**Task instructions**
Among the entries below, please repeat exactly and only the lines from the line containing "rw [fieldY_val, show" to the line containing "theorem fieldNNN_slice (w", both lines included.

= Beginning of Section =

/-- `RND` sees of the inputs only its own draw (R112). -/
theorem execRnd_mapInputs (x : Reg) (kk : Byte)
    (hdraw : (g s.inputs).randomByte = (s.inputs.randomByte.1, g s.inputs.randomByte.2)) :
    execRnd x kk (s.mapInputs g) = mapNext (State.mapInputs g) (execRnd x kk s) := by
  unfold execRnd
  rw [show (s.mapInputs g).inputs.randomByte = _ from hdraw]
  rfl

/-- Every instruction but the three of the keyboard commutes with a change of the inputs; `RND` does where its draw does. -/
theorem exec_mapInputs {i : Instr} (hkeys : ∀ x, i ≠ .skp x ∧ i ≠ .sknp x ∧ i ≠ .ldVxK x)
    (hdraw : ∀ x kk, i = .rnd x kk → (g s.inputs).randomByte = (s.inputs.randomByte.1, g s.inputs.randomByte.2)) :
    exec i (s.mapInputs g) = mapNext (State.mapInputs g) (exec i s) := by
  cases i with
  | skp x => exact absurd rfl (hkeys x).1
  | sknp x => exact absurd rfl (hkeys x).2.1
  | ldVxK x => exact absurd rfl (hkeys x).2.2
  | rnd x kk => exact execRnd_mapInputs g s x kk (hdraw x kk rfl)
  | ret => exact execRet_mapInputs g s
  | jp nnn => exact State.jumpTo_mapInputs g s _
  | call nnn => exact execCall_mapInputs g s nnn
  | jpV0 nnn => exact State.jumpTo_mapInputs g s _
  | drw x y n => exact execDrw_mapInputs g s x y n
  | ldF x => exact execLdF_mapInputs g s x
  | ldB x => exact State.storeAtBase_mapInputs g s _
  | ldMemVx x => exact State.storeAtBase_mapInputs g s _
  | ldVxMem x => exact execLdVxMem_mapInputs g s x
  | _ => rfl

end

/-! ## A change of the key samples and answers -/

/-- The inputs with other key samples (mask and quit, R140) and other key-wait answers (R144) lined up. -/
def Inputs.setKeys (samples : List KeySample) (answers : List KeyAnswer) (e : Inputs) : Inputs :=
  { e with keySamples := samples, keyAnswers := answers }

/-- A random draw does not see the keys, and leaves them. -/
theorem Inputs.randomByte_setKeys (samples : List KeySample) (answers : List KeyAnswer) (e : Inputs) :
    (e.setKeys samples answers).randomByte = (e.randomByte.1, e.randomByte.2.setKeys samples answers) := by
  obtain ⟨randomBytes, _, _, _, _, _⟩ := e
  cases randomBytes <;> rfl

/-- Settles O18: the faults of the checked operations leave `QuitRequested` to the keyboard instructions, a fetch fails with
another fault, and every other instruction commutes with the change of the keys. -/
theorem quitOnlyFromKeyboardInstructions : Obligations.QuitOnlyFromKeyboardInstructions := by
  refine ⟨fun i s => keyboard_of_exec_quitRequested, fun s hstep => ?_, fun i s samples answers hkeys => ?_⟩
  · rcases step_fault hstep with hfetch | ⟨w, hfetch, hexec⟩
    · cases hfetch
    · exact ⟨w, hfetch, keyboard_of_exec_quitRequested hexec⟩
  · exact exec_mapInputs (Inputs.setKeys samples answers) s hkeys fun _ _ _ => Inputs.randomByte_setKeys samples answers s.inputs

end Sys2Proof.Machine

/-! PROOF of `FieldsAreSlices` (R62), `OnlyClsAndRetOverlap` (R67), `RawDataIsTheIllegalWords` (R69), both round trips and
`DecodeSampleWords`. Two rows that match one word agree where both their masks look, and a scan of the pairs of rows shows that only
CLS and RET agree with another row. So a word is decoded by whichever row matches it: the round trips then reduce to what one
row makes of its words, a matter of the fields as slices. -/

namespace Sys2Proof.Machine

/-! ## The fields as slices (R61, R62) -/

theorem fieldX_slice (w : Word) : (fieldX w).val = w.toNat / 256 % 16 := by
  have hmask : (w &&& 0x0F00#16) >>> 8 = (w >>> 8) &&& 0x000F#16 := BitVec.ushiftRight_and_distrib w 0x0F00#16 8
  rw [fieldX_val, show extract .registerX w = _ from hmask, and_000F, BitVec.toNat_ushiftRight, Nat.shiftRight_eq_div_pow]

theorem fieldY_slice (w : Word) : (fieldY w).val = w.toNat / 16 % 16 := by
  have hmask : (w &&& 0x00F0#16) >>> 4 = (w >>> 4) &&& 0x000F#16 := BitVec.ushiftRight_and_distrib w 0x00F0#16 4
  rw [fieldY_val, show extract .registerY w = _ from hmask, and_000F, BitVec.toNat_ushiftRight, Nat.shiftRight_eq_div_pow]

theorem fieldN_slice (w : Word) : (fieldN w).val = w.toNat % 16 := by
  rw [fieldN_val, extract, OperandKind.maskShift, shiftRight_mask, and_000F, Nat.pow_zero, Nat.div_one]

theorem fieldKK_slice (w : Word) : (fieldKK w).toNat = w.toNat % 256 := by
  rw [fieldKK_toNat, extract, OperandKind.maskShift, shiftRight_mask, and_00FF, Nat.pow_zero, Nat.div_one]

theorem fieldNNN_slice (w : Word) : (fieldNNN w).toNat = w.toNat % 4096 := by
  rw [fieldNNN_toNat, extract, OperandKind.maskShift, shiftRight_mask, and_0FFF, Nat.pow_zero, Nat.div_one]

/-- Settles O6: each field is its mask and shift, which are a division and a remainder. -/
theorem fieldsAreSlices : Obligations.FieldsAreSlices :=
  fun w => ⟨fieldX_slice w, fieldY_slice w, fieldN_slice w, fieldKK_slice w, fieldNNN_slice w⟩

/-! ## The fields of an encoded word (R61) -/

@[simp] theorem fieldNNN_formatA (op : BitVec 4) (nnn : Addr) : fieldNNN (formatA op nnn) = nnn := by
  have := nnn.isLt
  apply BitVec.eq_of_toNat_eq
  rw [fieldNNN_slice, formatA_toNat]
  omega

= End of Section =

**Written reply**
  rw [fieldY_val, show extract .registerY w = _ from hmask, and_000F, BitVec.toNat_ushiftRight, Nat.shiftRight_eq_div_pow]

theorem fieldN_slice (w : Word) : (fieldN w).val = w.toNat % 16 := by
  rw [fieldN_val, extract, OperandKind.maskShift, shiftRight_mask, and_000F, Nat.pow_zero, Nat.div_one]

theorem fieldKK_slice (w : Word) : (fieldKK w).toNat = w.toNat % 256 := by
  rw [fieldKK_toNat, extract, OperandKind.maskShift, shiftRight_mask, and_00FF, Nat.pow_zero, Nat.div_one]

theorem fieldNNN_slice (w : Word) : (fieldNNN w).toNat = w.toNat % 4096 := by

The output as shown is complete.